No Pac-12 team ranked in the top 10 of the ESPN recruiting rankings. Just three teams ranked in the top 25. That's not good. The best player on the West Coast, defensive tackle Eddie Vanderdoes, a former USC commit, ended up signing with Notre Dame.

That said, folks at UCLA are happy. They probably feel pretty good at Washington, too. And USC fans should realize that, despite the decommitments, the 2013 class is pretty darn strong. Further, there are plenty of intriguing players in some of the other classes who scream "underrated!"

You can see where every class ranked here.

And here's a final look.

Biggest winner on signing day: UCLA addressed needs in the secondary and on the offensive line with high quality players. But the most notable takeaway is the continued positive momentum for the program. When Jim Mora was first hired, many Bruins fans were uncertain about him. Here's a guess that is no longer the case. He won the Pac-12 South Division his first season and beat USC on the field and in recruiting.

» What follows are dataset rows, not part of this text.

/-! ### Geode (R365 to R390) -/

/-- A die's agent that is done has put its shard into the target slot and hashed it, and one that has nothing to copy
changes nothing; at the window an agent that is not done (3) or poison seen (4, halt cause 0x05) stops the snapshot and
the newest point stays; at the deadline a written point is committed. A GEO_HELLO on the buddy axis tells of the buddy;
one that names another buddy port is a mismatch, one with the device's own feed is SAME_FEED, and a drain that either
bars ends; after 5 ms without one the buddy is unknown; while enabled the device sends one on both ports (R376 to R381).
How a drain that runs ends is the model's reading: log entry 72. -/
def Obligations.SnapshotsAndBuddyHellos : Prop :=
  ∀ s : State,
    (∀ (d : DieId) (c : Copying), s.geo.copying = some c → c.todo.contains d = true → s.geo.writing = false →
      s.tim.window = false → (s.die d).up = true → s.anyLost = false →
      let c' := { c with todo := c.todo.filter (· != d)
                         sha := c.sha ++ [(d, sha256 ((s.shardBytes d.val).map (·.1)))]
                         poison := c.poison.or ((s.shardBlocks d.val).find? s.poisoned) }
      let u := s.each (s.shardBlocks d.val) (fun v b => v.enter .agent b 64)
      exec (.copyAgentDone d) s = .next (({ u with geo := { u.geo with copying := some c' } }).areaWrite d.val
        (slotAt s.geo.slotLen (bit c.slotB)) (s.shardBytes d.val))) ∧
    (∀ (d : DieId), (∀ c, s.geo.copying = some c → c.todo.contains d = false) ∨ s.geo.writing = true ∨
      s.tim.window = true ∨ (s.die d).up = false → exec (.copyAgentDone d) s = .next s) ∧
    (∀ c : Copying, s.geo.copying = some c → c.dieDown = false →
      (c.todo ≠ [] → s.snapWindow.geo.copying = none ∧ s.snapWindow.geo.last = 3 ∧
        s.snapWindow.geo.points = s.geo.points ∧ s.snapWindow.flag .geo 0x10 8 = true ∧ s.snapWindow.hbm = s.hbm) ∧
      (∀ a, c.todo = [] → c.poison = some a → s.snapWindow.geo.copying = none ∧ s.snapWindow.geo.last = 4 ∧
        s.snapWindow.geo.points = s.geo.points ∧ s.snapWindow.flag .geo 0x10 10 = true ∧ s.snapWindow.hbm = s.hbm) ∧
      (s.geo.writing = true → s.geo.points.length = 4 →
        s.snapCommit.point (bit c.slotB) = { valid := true, step := s.geo.step, tick := c.tick, origin := s.reg .glb 0x9C } ∧
        s.snapCommit.point (1 - bit c.slotB) = s.point (1 - bit c.slotB) ∧ s.snapCommit.geo.last = 1 ∧
        s.snapCommit.flag .geo 0x38 4 = true ∧ s.snapCommit.hbm = s.hbm)) ∧
    (∀ (p : PortId) (f : Fu) (s1 : State), s.arrive p f false = (some f, s1) → f.type = 5 → fuNum f 0 1 = 3 →
      ∃ t : State, exec (.geoHello p f) s = .next (t.settle.idleBack p) ∧ t.hbm = s1.hbm ∧ t.cores = s1.cores ∧
        t.job.st = s1.job.st ∧
        (p ≠ s1.buddyPort → t.geo.hello = s1.geo.hello) ∧
        (p = s1.buddyPort → t.geo.hello = some {
            port := p, axis := fuNum f 1 1, region := fuNum f 2 1 % 2 == 1,
            mode := fuNum f 2 1 / 2 % 4, feed := BitVec.ofNat 8 (fuNum f 3 1), coord := BitVec.ofNat 32 (fuNum f 4 4),
            base := BitVec.ofNat 64 (fuNum f 8 8), len := BitVec.ofNat 64 (fuNum f 16 8),
            slotLen := BitVec.ofNat 64 (fuNum f 24 8) }) ∧
        (p = s1.buddyPort ∨ p = oppositePort s1.buddyPort →
          t.geo.mismatch.contains p = (fuNum f 1 1 != s1.buddyPort.val) ∧
          (fuNum f 1 1 ≠ s1.buddyPort.val → s1.geo.mismatch.contains p = false → t.flag .geo 0x10 12 = true) ∧
          t.geo.same.contains p = (fuNum f 3 1 == s1.feed) ∧
          (fuNum f 3 1 = s1.feed → s1.geo.same.contains p = false → t.flag .geo 0x10 11 = true) ∧
          (t.drainBarred s1.buddyPort = true → t.geo.drain.st ≠ .opening ∧ t.geo.drain.st ≠ .draining)) ∧
        (p ≠ s1.buddyPort ∧ p ≠ oppositePort s1.buddyPort → t = s1.freeCredit p 3)) ∧
    exec .geoHelloExpiry s = .next { s with geo := { s.geo with hello := none } } ∧
    (let u := { s with geo := { s.geo with inRead := [] } }
      ∀ m, m = [3] ++ leBytes s.buddyPort.val 1 ++ leBytes (bit (decide (s.pwr.st ≠ .retain)) + 2 * s.interleave) 1 ++
        leBytes s.feed 1 ++ leBytes (s.reg .glb 0x9C).toNat 4 ++ leBytes s.geo.base 8 ++ leBytes s.geo.len 8 ++
        leBytes s.geo.slotLen 8 →
        exec .geoHelloTimer s = .next (if s.geo.enabled then
          (u.discovery s.buddyPort m).discovery (oppositePort s.buddyPort) m else u))

/-- The buddy drain as its sender: the newest committed point that has not been drained is offered with its STEP,
SNAP_TICK and shard lengths; a grant starts the writes; a refusal, no grant in 1 ms and an abort leave the drain
waiting for its retry, with DRAIN_FAIL. As its receiver: no area (2), the feed (3), a shard that does not fit (4) or an
IN slot that a restore reads (1) refuse; otherwise the IN slot that does not hold the newest inbound point is zeroed and
granted, and DRAIN_DONE makes the point that its headers give complete (R382). When an IN slot counts as read by a
restore is the model's choice: log entry 71. -/
def Obligations.BuddyDrains : Prop :=
  ∀ s : State,
    (∀ b, s.pwr.st ≠ .retain → s.geo.enabled = true → s.job.st.drains = true →
      s.newestLocal = some b → (∀ q, s.geo.drain.last = some q → q.before (s.point (bit b)) = true) →
      let d := { s.geo.drain with st := .opening, slotB := b, point := s.point (bit b), tags := [], sent := 0
                                  total := (s.pointLens (bit b)).sum, phase := 0 }
      let opened := ({ s with geo := { s.geo with drain := d } }).discovery s.buddyPort ([4, 0, 0, 0] ++ s.coordBytes ++
        leBytes (s.point (bit b)).step.toNat 8 ++ leBytes (s.point (bit b)).tick.toNat 8 ++
        (s.pointLens (bit b)).flatMap (fun n => leBytes n 8))
      let refused := { s with geo := { s.geo with drain := { s.geo.drain with st := .noBuddy } } }
      (s.geo.drain.st = .idle ∨ s.geo.drain.st = .noBuddy →
        exec .buddyDrainStart s = .next (if s.buddyUsable then opened else refused).settle) ∧
      (s.geo.drain.st = .waiting → exec .drainRetry s = .next (if s.buddyUsable then opened else refused).settle)) ∧
    (s.geo.drain.st = .opening → ∃ t, exec .drainGrantTimeout s = .next t ∧ t.geo.drain.st = .waiting ∧
      t.geo.drain.result = 5 ∧ t.geo.drain.point = s.geo.drain.point ∧ t.flag .geo 0x10 13 = true ∧ t.hbm = s.hbm) ∧
    (∀ (p : PortId) (f : Fu) (s1 : State), s.arrive p f false = (some f, s1) → f.type = 5 →
      let u := s1.freeCredit p 3
      (fuNum f 0 1 = 5 → p = s1.buddyPort → s1.geo.drain.st = .opening →
        (fuNum f 1 1 = 0 → exec (.drainGrant p f) s = .next (((({ u with geo := { u.geo with drain :=
          { u.geo.drain with st := .draining, inB := fuNum f 2 1 == 1, result := 0 } } }).drainPush).settle).idleBack p)) ∧
        (fuNum f 1 1 ≠ 0 → ∃ t : State, exec (.drainGrant p f) s = .next (t.settle.idleBack p) ∧ t.geo.drain.st = .waiting ∧
          t.geo.drain.result = fuNum f 1 1 % 16 ∧ t.flag .geo 0x10 13 = true ∧ t.hbm = s1.hbm)) ∧
      (fuNum f 0 1 = 7 →
        (p = s1.buddyPort → s1.geo.drain.st = .opening ∨ s1.geo.drain.st = .draining →
          ∃ t : State, exec (.drainAbort p f) s = .next (t.settle.idleBack p) ∧ t.geo.drain.st = .waiting ∧ t.flag .geo 0x10 13 = true ∧
            t.geo.inDrain = s1.geo.inDrain ∧ t.hbm = s1.hbm) ∧
        (p = oppositePort s1.buddyPort → ∃ t : State, exec (.drainAbort p f) s = .next (t.settle.idleBack p) ∧ t.geo.inDrain = none ∧
          t.geo.drain = s1.geo.drain ∧ t.hbm = s1.hbm)) ∧
      (fuNum f 0 1 = 4 → p = oppositePort s1.buddyPort → s1.geo.mismatch.contains p = false →
        let grant := fun (v : State) (result slot : Nat) => (Host.Outcome.next : State → Host.Outcome State Fault Refusal)
          ((v.discovery p ([5] ++ leBytes result 1 ++ leBytes slot 1 ++ [0] ++ s1.coordBytes)).settle.idleBack p)
        let fits := ∀ n, n < 4 → fuNum f (24 + 8 * n) 8 ≤ s1.geo.slotLen
        let feeds := s1.feedWarn = true ∨ (s1.port p).nbFeed.toNat ≠ s1.feed
        (s1.geo.enabled = false → exec (.drainOpen p f) s = grant u 2 0) ∧
        (s1.geo.enabled = true → ¬feeds → exec (.drainOpen p f) s = grant u 3 0) ∧
        (s1.geo.enabled = true → feeds → ¬fits → exec (.drainOpen p f) s = grant u 4 0) ∧
        (s1.geo.enabled = true → feeds → fits →
          let b := (s1.point 2).valid && !((s1.point 3).valid && (s1.point 2).before (s1.point 3))
          let z := u.zeroRecords (2 + bit b)
          (s1.geo.inRead.contains (2 + bit b) = true → exec (.drainOpen p f) s = grant u 1 0) ∧
          (s1.geo.inRead.contains (2 + bit b) = false → exec (.drainOpen p f) s = grant { z with geo := { z.geo with
            inDrain := some (b, p, BitVec.ofNat 64 (fuNum f 8 8), BitVec.ofNat 64 (fuNum f 16 8)) } } 0 (bit b)))) ∧
      (∀ b step tick, fuNum f 0 1 = 6 → s1.geo.inDrain = some (b, p, step, tick) → fuNum f 8 8 = step.toNat →
        fuNum f 16 8 = tick.toNat → s1.anyLost = false → s1.geo.points.length = 4 →
        ∃ t : State, exec (.drainDone p f) s = .next (t.settle.idleBack p) ∧ t.geo.inDrain = none ∧ t.hbm = s1.hbm ∧
          t.point (2 + bit b) = if (s1.readPoint (2 + bit b)).valid = true ∧ (s1.readPoint (2 + bit b)).step = step ∧
            (s1.readPoint (2 + bit b)).tick = tick then s1.readPoint (2 + bit b) else s1.point (2 + bit b)))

There's clearly a buy rating on the Bruins.

Biggest loser: Stanford's class ranked seventh in the Pac-12, according to ESPN recruiting, but nearly every other recruiting service rated the Cardinal 11th in the Pac-12. Most of that is numbers: 12. Stanford's roster didn't allow for a large class. But this is the Rose Bowl champion, a team that has played in three consecutive BCS games. Other than QB Ryan Burns, Stanford didn't sign any player ranked among the top 15 at his position. Last year, in a class of 22, they signed six such players, and that doesn't include Aziz Shittu, the No. 17 defensive tackle.

Best closer: UCLA added ESPN 150 defensive end Kylie Fitts (Redlands, Calif./Redlands East Valley) on Tuesday. They then landed ESPN 150 quarterback Asiantii Woulard (Winter Park, Fla./Winter Park), the nation's No. 1-rated dual-threat QB, and ESPN 150 inside linebacker Isaac Savaiinaea (Honolulu/Punahou) on signing day. That's a strong troika.

Best closer, rookie coach division: Oregon was hit hard by the loss of running back Dontre Wilson, who seemed like a perfect hybrid speed guy for the Ducks' offense, but he opted for Ohio State. Still, new coach Mark Helfrich also rallied on signing day, getting a big pair of flips: Defensive end Torrodney Prevot and offensive guard Cameron Hunt. Prevot flipped from USC and Hunt from California.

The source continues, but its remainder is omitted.